Seventeen risks are inherent to the wardline model regardless of language, tooling, or governance maturity. They are structural limitations, not implementation defects.

Seventeen inherent residual risks with primary compensating controls

1. Declaration correctness. The wardline itself could be wrong. If the application declares the wrong tier for a data source — classifying external API data as Tier 1, or authoritative audit records as Tier 3 — enforcement is structurally correct but semantically meaningless. The tool faithfully enforces the wrong policy. Pre-generation context projection (§9.5) amplifies the consequences of declaration errors when LLMs are active consumers: a wrong tier declaration causes the LLM to generate code conforming to the wrong policy, and that code passes enforcement because enforcement faithfully implements the poisoned manifest. The accidental defensive patterns that would otherwise serve as symptoms of misclassification — patterns that a human reviewer might notice as anomalous — are eliminated by the projection, because the LLM generates code that is stylistically consistent with the (wrong) declared tier. Compensating control: governance model (§10), baseline ratification with classification confirmation, and independent review of trust-escalation declarations.

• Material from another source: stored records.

-- ==== Sys2Proof/Machine/Custody.lean ====
section
/-!
DEFINITION. Machine/Custody.lean: the satchel commands, the buckle, the registrar's records, loss and recovery (chapter 03).
-/
namespace Sys2Proof.Machine

/-! ### The parking pool's accounts (R127) -/

/-- Units that a context in a state holds in a tier, reservations included. -/
def KvCtx.tierUnits (x : KvCtx) (st : SatState) (cold : Bool) : Nat :=
  (if cold && decide (st = .parkedCold) || !cold && decide (st = .parkedWarm) then x.units else 0) +
    (match x.park with
     | .parking c n => if c = cold then n else 0
     | .restoreWarm n _ => if cold then 0 else n
     | _ => 0)

/-- Units that a satchel holds in a tier. -/
def Sat.tierUnits (x : Sat) (cold : Bool) : Nat := x.toKvCtx.tierUnits (if x.state = .inTransit then x.prior else x.state) cold

/-- Units in use in a tier: of every satchel, or of one tenant's; a hand-over being taken in PARKED_WARM counts, and so do satellites' rows, which
park with their satchel (R145). -/
def State.poolUsed (s : State) (cold : Bool) (tenant : Option (BitVec 16)) : Nat :=
  let mine (x : KvCtx) : Bool := match tenant with | some t => x.tenant == t | none => true
  let own := ((avals s.sat.sats).filter fun x => mine x.toKvCtx).foldl (fun a x => a + x.tierUnits cold) 0
  let inc := (s.sat.incoming.filter fun i => mine i.image.toKvCtx).foldl (fun a i => a + i.image.tierUnits cold) 0
  let sub := ((avals s.sat.satellites).filter fun y => mine y.toKvCtx).foldl (fun a y => a + y.toKvCtx.tierUnits y.state cold) 0
  own + inc + sub

/-- The pool of a tier. -/
def State.poolLimit (s : State) (cold : Bool) : Nat := if cold then s.pln.coldUnits else s.pln.warmUnits

/-- A tenant's cap in a tier; 0xFFFF_FFFF without a record (R127). -/
def State.poolCap (s : State) (cold : Bool) (t : BitVec 16) : Nat :=
  match afind s.pln.tenants t.toNat with
  | some r => if cold then r.coldCap else r.warmCap
  | none => 0xFFFFFFFF

/-- A tenant's floor in a tier. -/
def State.poolFloor (s : State) (cold : Bool) (t : BitVec 16) : Nat :=
  match afind s.pln.tenants t.toNat with
  | some r => if cold then r.coldFloor else r.warmFloor
  | none => 0

/-- The reservation would take the tenant over its cap. -/
def State.overCap (s : State) (cold : Bool) (t : BitVec 16) (need : Nat) : Bool :=
  s.poolCap cold t != 0xFFFFFFFF && decide (s.poolCap cold t < s.poolUsed cold (some t) + need)

/-- Why a tier cannot take so many units for a tenant now (R125, R127). -/
def State.poolRefusal (s : State) (cold : Bool) (t : BitVec 16) (need : Nat) : Option Status :=
  if s.overCap cold t need then some .quotaExceeded
  else if s.poolLimit cold < s.poolUsed cold none + need then some .noResource
  else none

/-! ### Answers about a satchel (R453, R454) -/

/-- RESULT of SATCHEL_QUERY (R453). -/
def satResult (state epoch : Nat) (owner registrar : DeviceId) (logLen mirrorLen : Nat) : List Byte :=
  leBytes 1 state ++ zeros 3 ++ leBytes 4 epoch ++ leBytes 2 owner.toNat ++ leBytes 2 registrar.toNat ++ leBytes 4 logLen ++
    leBytes 4 mirrorLen

/-- The record that this device holds of a satchel as registrar. -/
def State.recOf (s : State) (id : SatchelId) : Option Record := afind s.sat.recs id.toNat

/-- Change a record. -/
def State.modRec (s : State) (id : SatchelId) (f : Record → Record) : State :=
  { s with sat := { s.sat with recs := amod s.sat.recs id.toNat f } }

/-- Answer SATCHEL_LOST with its RESULT (R454): from the record, or without one (R84). A device that is not the registrar knows neither
the record's epoch nor its mirror's length: they are free values (log entry 1). -/
def State.answerLost (s : State) (r : ReplyTo) (id : SatchelId) : State :=
  match s.recOf id with
  | some c => s.answer r .satchelLost true (satResult SatState.lost.code c.epoch 0xFFFF (s.registrarField id) 0 c.mirror.length)
  | none =>
    if s.registrar id = some s.me then
      s.answer r .satchelLost true (satResult SatState.free.code 0 0xFFFF (s.registrarField id) 0 0)
    else
      let e := s.free
      let l := e.2.free
      l.2.answer r .satchelLost true (satResult SatState.lost.code e.1 0xFFFF (s.registrarField id) 0 l.1)

/-- Answer a status, with RESULT where it is SATCHEL_LOST. -/
def State.doneFor (s : State) (r : ReplyTo) (id : SatchelId) (st : Status) : State :=
  if st = .satchelLost then s.answerLost r id else s.done r st

/-- A partition's packet names a satchel of another partition, or of another tenant (R452). -/
def Header.mayName (h : Header) (x : Sat) : Bool :=
  match h.origin.partition with
  | some p => x.part == p && x.tenant == h.tenant
  | none => true

/-- The rules before a satchel command's own (R68, R75): a generation of 0, a satchel that this device does not own, one that the packet may
not name; else the command's own rules for the satchel in its slot. -/
def State.withOwned (s : State) (h : Header) (r : ReplyTo) (id : SatchelId) (f : Nat → Sat → State) : State :=
  if satGen id = 0 then s.done r .badField
  else
    match s.findSlot id with
    | none =>
      match s.recOf id with
      | some c => if c.state = .lost then s.answerLost r id else s.done r .notOwner
      | none => s.done r .notOwner
    | some slot =>
      match s.satAt slot with
      | none => s.done r .notOwner
      | some x => if h.mayName x then f slot x else s.done r .protection

/-! ### SATCHEL_ADMIT (R68, R69, R74, R454) -/

/-- The first free local index from a place up, wrapping, whose generation is not spent (R68). An index is in use while this device owns a
satchel of it; that of a satchel which has moved away is free (log entry 124). -/
def State.freeIndex (s : State) : Option Nat :=
  let mine := ((avals s.sat.sats).filter fun x => satOrigin x.id == s.me).map fun x => satIndex x.id
  let spent := (s.sat.gens.filter fun g => decide (0x3FFFFFF ≤ g.2)).map fun g => g.1
  let used := mine ++ spent
  match leastFree used (used.length + 1) s.sat.nextIndex with
  | some i =>
    if i < 4194304 then some i
    else
      match leastFree used (used.length + 1) 0 with
      | some j => if j < 4194304 then some j else none
      | none => none
  | none => none

/-- Give an index's next generation out (R68). -/
def State.takeId (s : State) (index : Nat) : SatchelId × State :=
  let g := agetD s.sat.gens index 0 + 1
  (mkSatchelId s.me index g,
    { s with sat := { s.sat with gens := aput s.sat.gens index g, nextIndex := (index + 1) % 4194304 } })

/-- The next ID to try after a collision (R69): the generation advances; where that spends the slot, the next free index is taken. -/
def State.nextId (s : State) (index : Nat) : Option (SatchelId × State) :=
  if agetD s.sat.gens index 0 + 1 < 0x3FFFFFF then some (s.takeId index)
  else
    let s1 : State := { s with sat := { s.sat with gens := aput s.sat.gens index 0x3FFFFFF } }
    s1.freeIndex.map s1.takeId

/-- A sampler's fields lie in their ranges (R207). -/
def Sampler.valid (q : Sampler) : Bool :=
  decide (q.temp.toNat ≤ 0x7F800000 ∨ q.temp.toNat = 0x80000000) && decide (0 < q.topP.toNat ∧ q.topP.toNat ≤ 0x3F800000) &&
    decide (0 < q.repPen.toNat ∧ q.repPen.toNat ≤ 0x7C00) && decide (bits q.presPen.toNat 14 10 ≠ 31) &&
    decide (bits q.freqPen.toNat 14 10 ≠ 31) && decide (q.topK ≤ 1024) && q.rsv == 0

/-- The current version of an adapter in a partition (R245). -/
def Part.adapterNow (q : Part) (a : BitVec 16) : Option AdapterVer := q.adapters.find? fun v => v.id == a && v.current

/-- The partition holds an adapter version (R246). -/
def Part.hasAdapter (q : Part) (a : BitVec 16) (ver : BitVec 32) : Bool :=
  a == 0xFFFF#16 || q.adapters.any fun v => v.id == a && v.version == ver

/-- The inkwell entry that an admission may name (R154). -/
def State.inkFor (s : State) (p : Nat) (tenant : BitVec 16) (prefixId : BitVec 32) (prompt : List Token) : Option Ink :=
  s.kva.inks.find? fun k =>
    k.prefixId == prefixId && k.part.val == p && k.model == (s.part p).modelId &&
      (match k.scope with | some t => t == tenant | none => true) &&
      decide (k.length ≤ prompt.length) && (k.tokens.take k.length).map vocabIx == (prompt.take k.length).map vocabIx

2. Governance decay. Every governance gate is a human activity. Protected-file review, temporal separation, provenance justification — each requires a human to exercise judgement under deadline pressure. Under sustained pressure, each becomes a candidate for rubber-stamping. The wardline cannot verify the quality of the human judgement that governs it. It can only make the judgement visible and auditable. Compensating control: annotation fingerprint baseline (§10.2), which makes governance erosion detectable even if it cannot prevent it.

3. Serialisation boundary blindness. Static analysis cannot cross the serialisation boundary to verify that bytes on disk were written by a trusted code path. When a function declares "this data is internal" and deserialises from a file, the enforcement tool verifies that the function's body treats the data as Tier 1 — but it cannot verify that the file was written by a Tier 1 code path rather than manually edited, corrupted, or replaced. Trust-escalation declarations at serialisation boundaries are governance-verified only. This is the point where the wardline's machine-readable guarantees yield to institutional trust. Restoration boundaries (§6.3, Group 17) are where this risk is most acute — and where it converges with risk 9 (adversarial annotation injection): an adversarially injected restoration boundary declaration bypasses technical enforcement entirely and relies solely on governance quality.

4. Annotation coverage gaps. Unannotated code is invisible to the enforcement system. A function without wardline annotations is not checked against any pattern rules, and its data flow is not traced through the taint model. The enforcement system MUST report coverage metrics (percentage of functions annotated, percentage of data paths traced) as a binding requirement — coverage below 100% means the wardline has blind spots, and those blind spots MUST be visible. In practice, 100% annotation coverage is neither achievable nor desirable — the annotation budget SHOULD be spent at boundaries, not on internal utility functions. The residual risk is that a critical code path falls outside the annotated surface. Compensating control: the annotation fingerprint baseline (§10.2) makes the coverage boundary visible and tracks its evolution over time, ensuring that coverage gaps do not silently widen.

5. Semantic downgrade. A function authorised as an exception translation boundary — architecturally permitted to make terminal policy decisions about exceptions from high-stakes paths — could translate those exceptions in ways that defeat the original function's intent. It could convert an audit integrity error into a generic warning, or translate a halt-required failure into a logged-and-continued event. Static analysis can enforce structural authorisation (only designated functions may translate these exceptions) but not semantic appropriateness (the translation preserves the original severity). This gap is irreducible by static means. Compensating control: golden corpus specimens that test exception translation boundaries, and governance review of functions granted translation authority.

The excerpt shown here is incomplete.